= Geoffrey Fry =

Sir Geoffrey Storrs Fry, 1st Baronet, (27 July 1888 – 1960) was private secretary to prime ministers Bonar Law and Stanley Baldwin, and a member of the Fry family.

==Early life==
Geoffrey Storrs Fry was born on 27 July 1888. He was the younger son of Francis James Fry (1835–1918) and his second wife Elizabeth "Bessie" (née Pass) Fry. His father served as Sheriff of Bristol in 1887. Among his siblings was older sister, Norah (née Fry) Cooke-Hurle, an advocate of better services for people with learning difficulties.

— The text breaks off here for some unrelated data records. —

/-! ### The machine -/

/-- The machine. -/
structure State where
  /-- every register field of the spec's tables (Machine/Regs.lean), keyed by 8 times its CSR address plus its lowest bit;
  an unlisted field reads as its reset value -/
  csr : Tab Nat := []
  /-- what the device set or counted since the last idle nanosecond, field by field: what a clear sampled in the same cycle
  leaves (00 R532; the model's own bookkeeping, notes/assumptions/10.md) -/
  fresh : Tab Nat := []
  /-- commands waiting, first in, first out -/
  pending : List Instr := []
  rsp : Rsp := {}
  /-- counter of free values (the model's own) -/
  free : Nat := 0
  isl : Tab IslSt := []
  hitch : Tab HitchSt := []
  /-- spine lines, key 8 d + n (03 R73) -/
  spine : Tab ClkSt := []
  bram : Tab BramSt := []
  /-- latest port accesses, key 2 * block key + port (04 R113) -/
  recent : Tab (Option BramRec) := []
  eng : Tab EngSt := []
  eis : Tab EisSt := []
  tim : TimSt := {}
  /-- configuration memory, by frame address (14 R402) -/
  frames : Tab Frame := []
  /-- flip-flops of running islands: key 64 * (800 * island + tile) + 16 * cluster + 2 * cell + n, 1 where Q is 1 (02 R54) -/
  ff : Tab Nat := []
  load : Option LoadSt := none
  pwr : PowerSt := {}
  fuses : Fuses := {}
  flash : FlashSt := {}
  boot : BootSt := {}
  /-- scrubber position of each die: next frame 0 to 95,999, and the start of its lap in microseconds (14 R432) -/
  csPos : Tab Nat := []
  csStart : Tab Nat := []
  mb : Tab MbSt := []
  plan : List PartRec := []
  parts : Tab PartSt := []
  sessions : List Session := []
  nextSession : Nat := 1
  alarms : List Alarm := []
  nextAlarm : Nat := 0
  alarmLost : Bool := false
  lostSeq : Nat := 0
  /-- nanoseconds of the timing clock since supplies valid (the model's own clock for durations) -/
  up : Nat := 0
  /-- packets in the network, in the order sent -/
  net : List Packet := []
  /-- where each packet of `net` stood at the last NoC cycle, and the arbiters of the outputs (08 R229 to R232) -/
  way : List (Packet × HopSt) := []
  outs : Tab OutSt := []
  nic : Tab NicSt := []
  noc : Tab NocSt := []
  hw : Tab HwSt := []
  /-- dies that have fenced themselves (09 R272) -/
  selfFenced : List Nat := []
  /-- `up` plus 1 when a frame of die d was written last: the scrubber uses no cycle in which one is (14 R432), key d -/
  frameAt : Tab Nat := []
  dram : Tab DLine := []
  mc : Tab McSt := []
  sec : SecSt := {}
  lane : Tab LaneSt := []
  quad : Tab QuadSt := []
  bight : BightSt := {}
  tap : TapSt := {}
  fns : Tab FnSt := []
  pcie : Tab PcieSt := []
  /-- MSI-X messages sent: function 8 c + f and vector -/
  msi : List (Nat × Nat) := []
  /-- image bytes taken by a load port and not yet read as records -/
  port : List Byte := []
  deriving DecidableEq, Repr

/-- The machine right after reset: no rail is up, every register at its Reset column, the queue empty. -/
def State.reset : State := {}

end Sys2Proof.Machine
end

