-- ==== Sys2Proof/Machine/Timing.lean ====
section
/-! DEFINITION. The timing unit: time, steps, timestamps, PPS and ticks (07 R193 to R200). -/

namespace Sys2Proof.Machine

/-- The microsecond count N (07 R194). -/
def usCount (t : TimSt) : Nat := t.sec * 1000000 + t.ns / 1000

/-- `FRAC`: the upper 16 bits of the fraction. -/
def fracOf (t : TimSt) : Nat := t.sub / 2 ^ 32

/-- `RATE_ADJ` as a signed value (07 R193). -/
def rateAdj (s : State) : Int := (BitVec.ofNat 32 (fget s timBase Reg.Tim.RATE_ADJ)).toInt

/-- The time after one cycle of the timing unit: 1 ns plus the rate correction in units of 2^-32 ns (07 R193). -/
def advanceTime (t : TimSt) (adj : Int) : TimSt :=
  let total : Int := (t.ns * 2 ^ 48 + t.sub : Nat) + 2 ^ 48 + adj * 2 ^ 16
  let v := total.toNat
  let ns := v / 2 ^ 48
  if 1000000000 ≤ ns then { t with sec := (t.sec + 1) % 2 ^ 48, ns := ns - 1000000000, sub := v % 2 ^ 48 }
  else { t with ns := ns, sub := v % 2 ^ 48 }

/-- The engine islands of the device. -/
def allEis : List Nat := List.range 80

/-- TICK (07 R198): every engine island in service samples the tick with the count N. -/
def opTick (s : State) : State := allEis.foldl (fun s e => eisTick s (usCount s.tim) e) s

/-- PPS_OUT rises, for `PPS_WIDTH` microseconds as it stands (07 R197). -/
def ppsRise (s : State) : State :=
  if fbit s timBase Reg.Tim.PPS_EN then
    { s with tim := { s.tim with pps := true, ppsLeft := 1000 * fget s timBase Reg.Tim.PPS_WIDTH } }
  else s
/-- PPS_OUT falls. -/
def ppsFall (s : State) : State := { s with tim := { s.tim with pps := false, ppsLeft := 0 } }
/-- `NS` has passed an offset into the second on the way from time t to time u. -/
def passesNs (t u : TimSt) (o : Nat) : Bool :=
  if t.sec = u.sec then decide (t.ns < o) && decide (o ≤ u.ns) else decide (t.ns < o) || decide (o ≤ u.ns)
/-- PPS_OUT as the time goes from t to its present value (07 R197). -/
def ppsCycle (t : TimSt) (s : State) : State :=
  if passesNs t s.tim (fget s timBase Reg.Tim.PPS_OFFSET) then ppsRise s
  else if s.tim.pps && decide (s.tim.ppsLeft ≤ 1) then ppsFall s
  else { s with tim := { s.tim with ppsLeft := s.tim.ppsLeft - 1 } }

/-- TIME_STEP (07 R195): the pending value becomes the time, and the instant counts as a boundary. -/
def opTimeStep (s : State) : State :=
  match s.tim.step with
  | none => s
  | some v =>
    let s := fflag { s with tim := { s.tim with sec := v.1, ns := v.2, sub := 0, step := none } } timBase Reg.Tim.SET_PENDING false
    if v.2 = fget s timBase Reg.Tim.PPS_OFFSET then ppsRise s else s

/-- The action of `SET_GO` (07 R195): the target is latched; a pending one is replaced. -/
def actSetGo (s : State) : State :=
  let v := (fget s timBase Reg.Tim.SET_SEC_LO + 2 ^ 32 * fget s timBase Reg.Tim.SET_SEC_HI, fget s timBase Reg.Tim.SET_NS)
  fflag { s with tim := { s.tim with step := some v } } timBase Reg.Tim.SET_PENDING true

/-- A read of `US_LO` latches the time into offsets 0x004 to 0x010 (07 R199). -/
def latchTime (s : State) : State :=
  let t := s.tim
  let s := fset s timBase Reg.Tim.NS t.ns
  let s := fset s timBase Reg.Tim.FRAC (fracOf t)
  let s := fset s timBase Reg.Tim.SEC_LO t.sec
  let s := fset s timBase Reg.Tim.SEC_HI (t.sec / 2 ^ 32)
  fset s timBase Reg.Tim.US_LO (usCount t)

/-- TICK_LOSS (07 R199): the running engines' runs end with the end cause tick loss. -/
def opTickLoss (e : Nat) (s : State) : State :=
  if eisOn s e then
    let s := fflag s (eisBase e) Reg.Eisl.TICK_LOSS true
    (List.range 16).foldl (fun s k => haltRun s (e * 16 + k) 3) s
  else s

/-- The timestamp of an edge: resolution 1/16 ns (07 R196). -/
def opFrameInEdge (s : State) : State :=
  let t := s.tim
  let s := fset s timBase Reg.Tim.FRAME_NS t.ns
  let s := fset s timBase Reg.Tim.FRAME_FRAC (fracOf t / 0x1000 * 0x1000)
  let s := fset s timBase Reg.Tim.FRAME_SEC t.sec
  fflag s timBase Reg.Tim.FRAME_SEEN true
def opPpsInEdge (s : State) : State :=
  let t := s.tim
  let s := fset s timBase Reg.Tim.PPS_NS t.ns
  let s := fset s timBase Reg.Tim.PPS_FRAC (fracOf t / 0x1000 * 0x1000)
  let s := fset s timBase Reg.Tim.PPS_SEC t.sec
  fflag s timBase Reg.Tim.PPS_SEEN true
def opFrameLoss (s : State) : State := fflag s timBase Reg.Tim.FRAME_LOSS true
def opPpsLoss (s : State) : State := fflag s timBase Reg.Tim.PPS_LOSS true
/-- PPS_OUT_RISE (07 R197): only while `PPS_EN` = 1, within 1 ns of the instant at which `NS` is `PPS_OFFSET`. -/
def opPpsOutRise (s : State) : State :=
  let d := (s.tim.ns + 1000000000 - fget s timBase Reg.Tim.PPS_OFFSET) % 1000000000
  if d ≤ 1 ∨ d = 999999999 then ppsRise s else s
/-- PPS_OUT_FALL (07 R197): `PPS_WIDTH` microseconds after the rise. -/
def opPpsOutFall (s : State) : State := if s.tim.ppsLeft ≤ 1 then ppsFall s else s

/-- ECLK_LOCK (07 R200): a generator in service locks. -/
def opEclkLock (e : Nat) (s : State) : State :=
  if eisOn s e || (eisGet s e).pst == 5 then fflag s (eisBase e) Reg.Eisl.ECLK_LOCK true else s

def execTimeStep (s : State) : Out := .next (opTimeStep s)
def execTick (s : State) : Out := .next (opTick s)
def execTickLoss (d : Fin 8) (e : Fin 10) (s : State) : Out := .next (opTickLoss (eisId d e) s)
def execFrameInEdge (s : State) : Out := .next (opFrameInEdge s)
def execPpsInEdge (s : State) : Out := .next (opPpsInEdge s)
def execFrameLoss (s : State) : Out := .next (opFrameLoss s)
def execPpsLoss (s : State) : Out := .next (opPpsLoss s)
def execPpsOutRise (s : State) : Out := .next (opPpsOutRise s)
def execPpsOutFall (s : State) : Out := .next (opPpsOutFall s)
def execEclkLock (d : Fin 8) (e : Fin 10) (s : State) : Out := .next (opEclkLock (eisId d e) s)

end Sys2Proof.Machine
end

His paternal grandfather was Joseph Storrs Fry and his first cousin, Joseph Storrs Fry II, later took over the family business. His uncle, Sir Theodore Fry, 1st Baronet, the husband of philanthropist Sophia Fry, was a Liberal Member of Parliament for Darlington.

==Career==
He was called to the bar in 1913. He was a director of J. S. Fry & Sons, the British chocolate company.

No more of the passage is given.